What to work on:
From the line below that contains "free records next =>" to the line that contains "def replyBytes (code", repeat every line exactly, both ends included, and nothing else.

Data for this task: Begin

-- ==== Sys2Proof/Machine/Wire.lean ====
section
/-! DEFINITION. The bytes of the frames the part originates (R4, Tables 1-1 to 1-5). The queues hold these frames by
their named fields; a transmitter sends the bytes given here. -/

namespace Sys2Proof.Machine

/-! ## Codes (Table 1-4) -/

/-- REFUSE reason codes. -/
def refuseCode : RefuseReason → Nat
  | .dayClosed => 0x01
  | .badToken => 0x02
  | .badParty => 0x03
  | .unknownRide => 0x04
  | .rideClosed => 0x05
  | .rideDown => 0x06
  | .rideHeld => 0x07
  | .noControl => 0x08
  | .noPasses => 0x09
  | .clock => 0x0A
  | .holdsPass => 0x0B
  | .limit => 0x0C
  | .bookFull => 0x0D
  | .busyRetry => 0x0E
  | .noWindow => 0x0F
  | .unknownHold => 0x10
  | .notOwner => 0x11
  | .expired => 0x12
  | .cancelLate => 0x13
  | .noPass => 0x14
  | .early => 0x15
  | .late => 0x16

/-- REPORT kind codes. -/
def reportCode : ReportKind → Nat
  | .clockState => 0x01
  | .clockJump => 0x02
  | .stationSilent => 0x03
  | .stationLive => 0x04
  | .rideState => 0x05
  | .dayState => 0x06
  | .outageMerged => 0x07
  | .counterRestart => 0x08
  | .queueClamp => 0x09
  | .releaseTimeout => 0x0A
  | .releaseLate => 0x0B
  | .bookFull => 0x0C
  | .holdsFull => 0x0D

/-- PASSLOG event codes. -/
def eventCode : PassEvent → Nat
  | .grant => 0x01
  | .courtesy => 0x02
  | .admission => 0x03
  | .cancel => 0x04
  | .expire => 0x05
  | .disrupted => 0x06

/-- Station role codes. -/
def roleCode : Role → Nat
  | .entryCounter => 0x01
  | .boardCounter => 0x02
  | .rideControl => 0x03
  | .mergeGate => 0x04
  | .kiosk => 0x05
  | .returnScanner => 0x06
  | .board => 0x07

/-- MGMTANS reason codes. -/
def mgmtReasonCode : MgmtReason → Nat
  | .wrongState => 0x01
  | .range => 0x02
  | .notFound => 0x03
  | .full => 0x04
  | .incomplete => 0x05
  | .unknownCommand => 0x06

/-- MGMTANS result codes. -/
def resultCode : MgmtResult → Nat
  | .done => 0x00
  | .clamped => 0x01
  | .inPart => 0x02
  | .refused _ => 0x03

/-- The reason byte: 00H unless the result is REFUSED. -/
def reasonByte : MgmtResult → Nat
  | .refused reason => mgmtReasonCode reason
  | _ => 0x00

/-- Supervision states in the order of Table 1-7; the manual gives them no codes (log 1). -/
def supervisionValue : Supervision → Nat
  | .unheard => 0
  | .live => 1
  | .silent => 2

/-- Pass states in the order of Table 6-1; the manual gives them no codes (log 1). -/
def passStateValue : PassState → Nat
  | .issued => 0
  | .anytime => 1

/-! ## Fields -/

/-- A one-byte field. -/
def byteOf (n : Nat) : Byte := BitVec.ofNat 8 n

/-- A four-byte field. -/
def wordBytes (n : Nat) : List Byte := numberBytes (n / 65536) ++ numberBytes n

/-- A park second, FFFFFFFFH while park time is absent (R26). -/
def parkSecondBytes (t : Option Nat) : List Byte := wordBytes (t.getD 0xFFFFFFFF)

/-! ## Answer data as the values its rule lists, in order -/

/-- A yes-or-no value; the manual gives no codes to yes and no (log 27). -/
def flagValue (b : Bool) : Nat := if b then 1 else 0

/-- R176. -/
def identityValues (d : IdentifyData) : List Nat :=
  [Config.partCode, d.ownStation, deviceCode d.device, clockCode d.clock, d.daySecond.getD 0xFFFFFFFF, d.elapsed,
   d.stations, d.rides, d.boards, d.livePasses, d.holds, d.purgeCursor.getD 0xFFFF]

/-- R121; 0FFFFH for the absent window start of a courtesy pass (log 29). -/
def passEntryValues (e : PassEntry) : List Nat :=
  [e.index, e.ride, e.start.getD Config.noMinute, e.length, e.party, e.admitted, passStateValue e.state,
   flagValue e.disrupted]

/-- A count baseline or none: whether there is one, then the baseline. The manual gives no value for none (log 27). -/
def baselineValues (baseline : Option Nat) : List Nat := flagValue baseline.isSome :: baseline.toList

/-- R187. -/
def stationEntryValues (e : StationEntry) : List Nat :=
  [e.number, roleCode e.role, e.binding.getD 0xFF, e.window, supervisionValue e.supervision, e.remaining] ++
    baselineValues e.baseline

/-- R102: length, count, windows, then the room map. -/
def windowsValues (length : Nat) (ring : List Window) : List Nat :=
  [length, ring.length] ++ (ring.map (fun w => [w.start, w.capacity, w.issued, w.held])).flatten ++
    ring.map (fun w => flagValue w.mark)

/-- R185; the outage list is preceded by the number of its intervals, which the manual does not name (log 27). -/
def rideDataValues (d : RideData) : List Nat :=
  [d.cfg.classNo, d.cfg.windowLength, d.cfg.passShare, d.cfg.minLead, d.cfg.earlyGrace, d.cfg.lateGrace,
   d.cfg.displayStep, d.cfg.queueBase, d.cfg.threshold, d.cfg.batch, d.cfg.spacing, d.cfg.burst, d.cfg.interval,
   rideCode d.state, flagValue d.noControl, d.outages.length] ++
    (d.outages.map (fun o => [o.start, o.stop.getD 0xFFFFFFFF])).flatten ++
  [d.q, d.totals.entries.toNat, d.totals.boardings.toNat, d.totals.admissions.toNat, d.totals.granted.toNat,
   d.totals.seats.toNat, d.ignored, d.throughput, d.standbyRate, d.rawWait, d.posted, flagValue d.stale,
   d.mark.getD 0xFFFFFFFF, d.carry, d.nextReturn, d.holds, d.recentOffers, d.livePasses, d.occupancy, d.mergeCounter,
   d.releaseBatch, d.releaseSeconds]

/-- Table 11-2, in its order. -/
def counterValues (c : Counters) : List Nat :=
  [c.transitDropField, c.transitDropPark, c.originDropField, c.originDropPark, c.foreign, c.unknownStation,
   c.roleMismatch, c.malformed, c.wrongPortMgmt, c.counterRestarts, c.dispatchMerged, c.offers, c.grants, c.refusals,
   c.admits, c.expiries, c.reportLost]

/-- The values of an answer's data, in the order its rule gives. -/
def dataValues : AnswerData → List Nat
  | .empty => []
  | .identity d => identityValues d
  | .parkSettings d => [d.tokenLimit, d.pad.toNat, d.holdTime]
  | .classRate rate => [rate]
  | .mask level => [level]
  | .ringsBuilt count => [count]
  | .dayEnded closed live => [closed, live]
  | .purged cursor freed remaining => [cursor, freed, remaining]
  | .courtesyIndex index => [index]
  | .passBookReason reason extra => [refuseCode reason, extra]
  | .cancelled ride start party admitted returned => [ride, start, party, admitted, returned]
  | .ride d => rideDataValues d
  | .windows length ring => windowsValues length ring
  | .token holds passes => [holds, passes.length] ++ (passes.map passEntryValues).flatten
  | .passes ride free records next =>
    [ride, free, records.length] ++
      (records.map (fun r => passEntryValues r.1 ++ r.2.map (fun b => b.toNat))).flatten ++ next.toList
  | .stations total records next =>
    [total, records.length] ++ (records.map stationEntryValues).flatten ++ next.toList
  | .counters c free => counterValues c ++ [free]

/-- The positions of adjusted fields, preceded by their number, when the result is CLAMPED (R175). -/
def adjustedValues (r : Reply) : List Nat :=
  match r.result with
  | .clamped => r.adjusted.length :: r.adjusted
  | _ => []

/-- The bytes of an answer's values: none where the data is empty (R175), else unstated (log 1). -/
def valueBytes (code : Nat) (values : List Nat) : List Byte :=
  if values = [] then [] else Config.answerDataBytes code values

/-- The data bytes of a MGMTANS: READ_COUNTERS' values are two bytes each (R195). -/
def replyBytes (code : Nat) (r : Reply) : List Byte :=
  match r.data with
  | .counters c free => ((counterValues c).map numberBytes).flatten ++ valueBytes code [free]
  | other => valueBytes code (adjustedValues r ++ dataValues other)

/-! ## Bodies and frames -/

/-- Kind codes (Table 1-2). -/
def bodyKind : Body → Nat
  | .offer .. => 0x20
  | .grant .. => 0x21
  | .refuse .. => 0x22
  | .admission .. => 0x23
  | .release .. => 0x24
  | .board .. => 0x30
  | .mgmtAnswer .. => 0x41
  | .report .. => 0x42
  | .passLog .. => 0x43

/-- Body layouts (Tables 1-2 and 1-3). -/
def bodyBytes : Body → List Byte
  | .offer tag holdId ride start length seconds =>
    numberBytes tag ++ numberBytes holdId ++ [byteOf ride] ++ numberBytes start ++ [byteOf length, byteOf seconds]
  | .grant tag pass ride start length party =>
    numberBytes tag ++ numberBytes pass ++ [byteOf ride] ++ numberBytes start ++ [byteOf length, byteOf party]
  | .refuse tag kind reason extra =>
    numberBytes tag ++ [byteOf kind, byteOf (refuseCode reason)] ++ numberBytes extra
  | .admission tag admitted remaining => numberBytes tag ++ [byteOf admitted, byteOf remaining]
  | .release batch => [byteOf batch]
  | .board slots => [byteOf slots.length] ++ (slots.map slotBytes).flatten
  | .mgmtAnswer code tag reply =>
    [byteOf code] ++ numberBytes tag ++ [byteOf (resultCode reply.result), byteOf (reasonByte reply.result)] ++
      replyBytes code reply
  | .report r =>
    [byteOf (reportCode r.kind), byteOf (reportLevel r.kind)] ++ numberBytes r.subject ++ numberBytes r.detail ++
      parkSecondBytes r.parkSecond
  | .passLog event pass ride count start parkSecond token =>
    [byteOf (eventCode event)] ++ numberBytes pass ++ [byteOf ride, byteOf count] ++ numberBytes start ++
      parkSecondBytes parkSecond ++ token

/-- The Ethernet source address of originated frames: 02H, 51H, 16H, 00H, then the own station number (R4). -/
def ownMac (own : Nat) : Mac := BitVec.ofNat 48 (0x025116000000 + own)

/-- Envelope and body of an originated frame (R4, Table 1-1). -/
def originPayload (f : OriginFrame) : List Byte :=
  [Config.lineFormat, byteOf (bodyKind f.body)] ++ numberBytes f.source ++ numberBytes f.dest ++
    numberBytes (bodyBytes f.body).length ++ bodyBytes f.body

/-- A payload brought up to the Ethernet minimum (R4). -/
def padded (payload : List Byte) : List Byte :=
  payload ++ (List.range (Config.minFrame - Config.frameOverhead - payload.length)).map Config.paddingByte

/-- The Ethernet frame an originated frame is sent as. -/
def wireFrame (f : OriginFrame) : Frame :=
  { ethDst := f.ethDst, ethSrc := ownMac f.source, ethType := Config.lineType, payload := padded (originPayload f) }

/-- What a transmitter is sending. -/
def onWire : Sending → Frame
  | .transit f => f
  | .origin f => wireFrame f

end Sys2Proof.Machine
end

Data for this task: End

Problem solution:
  | .passes ride free records next =>
    [ride, free, records.length] ++
      (records.map (fun r => passEntryValues r.1 ++ r.2.map (fun b => b.toNat))).flatten ++ next.toList
  | .stations total records next =>
    [total, records.length] ++ (records.map stationEntryValues).flatten ++ next.toList
  | .counters c free => counterValues c ++ [free]

/-- The positions of adjusted fields, preceded by their number, when the result is CLAMPED (R175). -/
def adjustedValues (r : Reply) : List Nat :=
  match r.result with
  | .clamped => r.adjusted.length :: r.adjusted
  | _ => []

/-- The bytes of an answer's values: none where the data is empty (R175), else unstated (log 1). -/
def valueBytes (code : Nat) (values : List Nat) : List Byte :=
  if values = [] then [] else Config.answerDataBytes code values

/-- The data bytes of a MGMTANS: READ_COUNTERS' values are two bytes each (R195). -/
def replyBytes (code : Nat) (r : Reply) : List Byte :=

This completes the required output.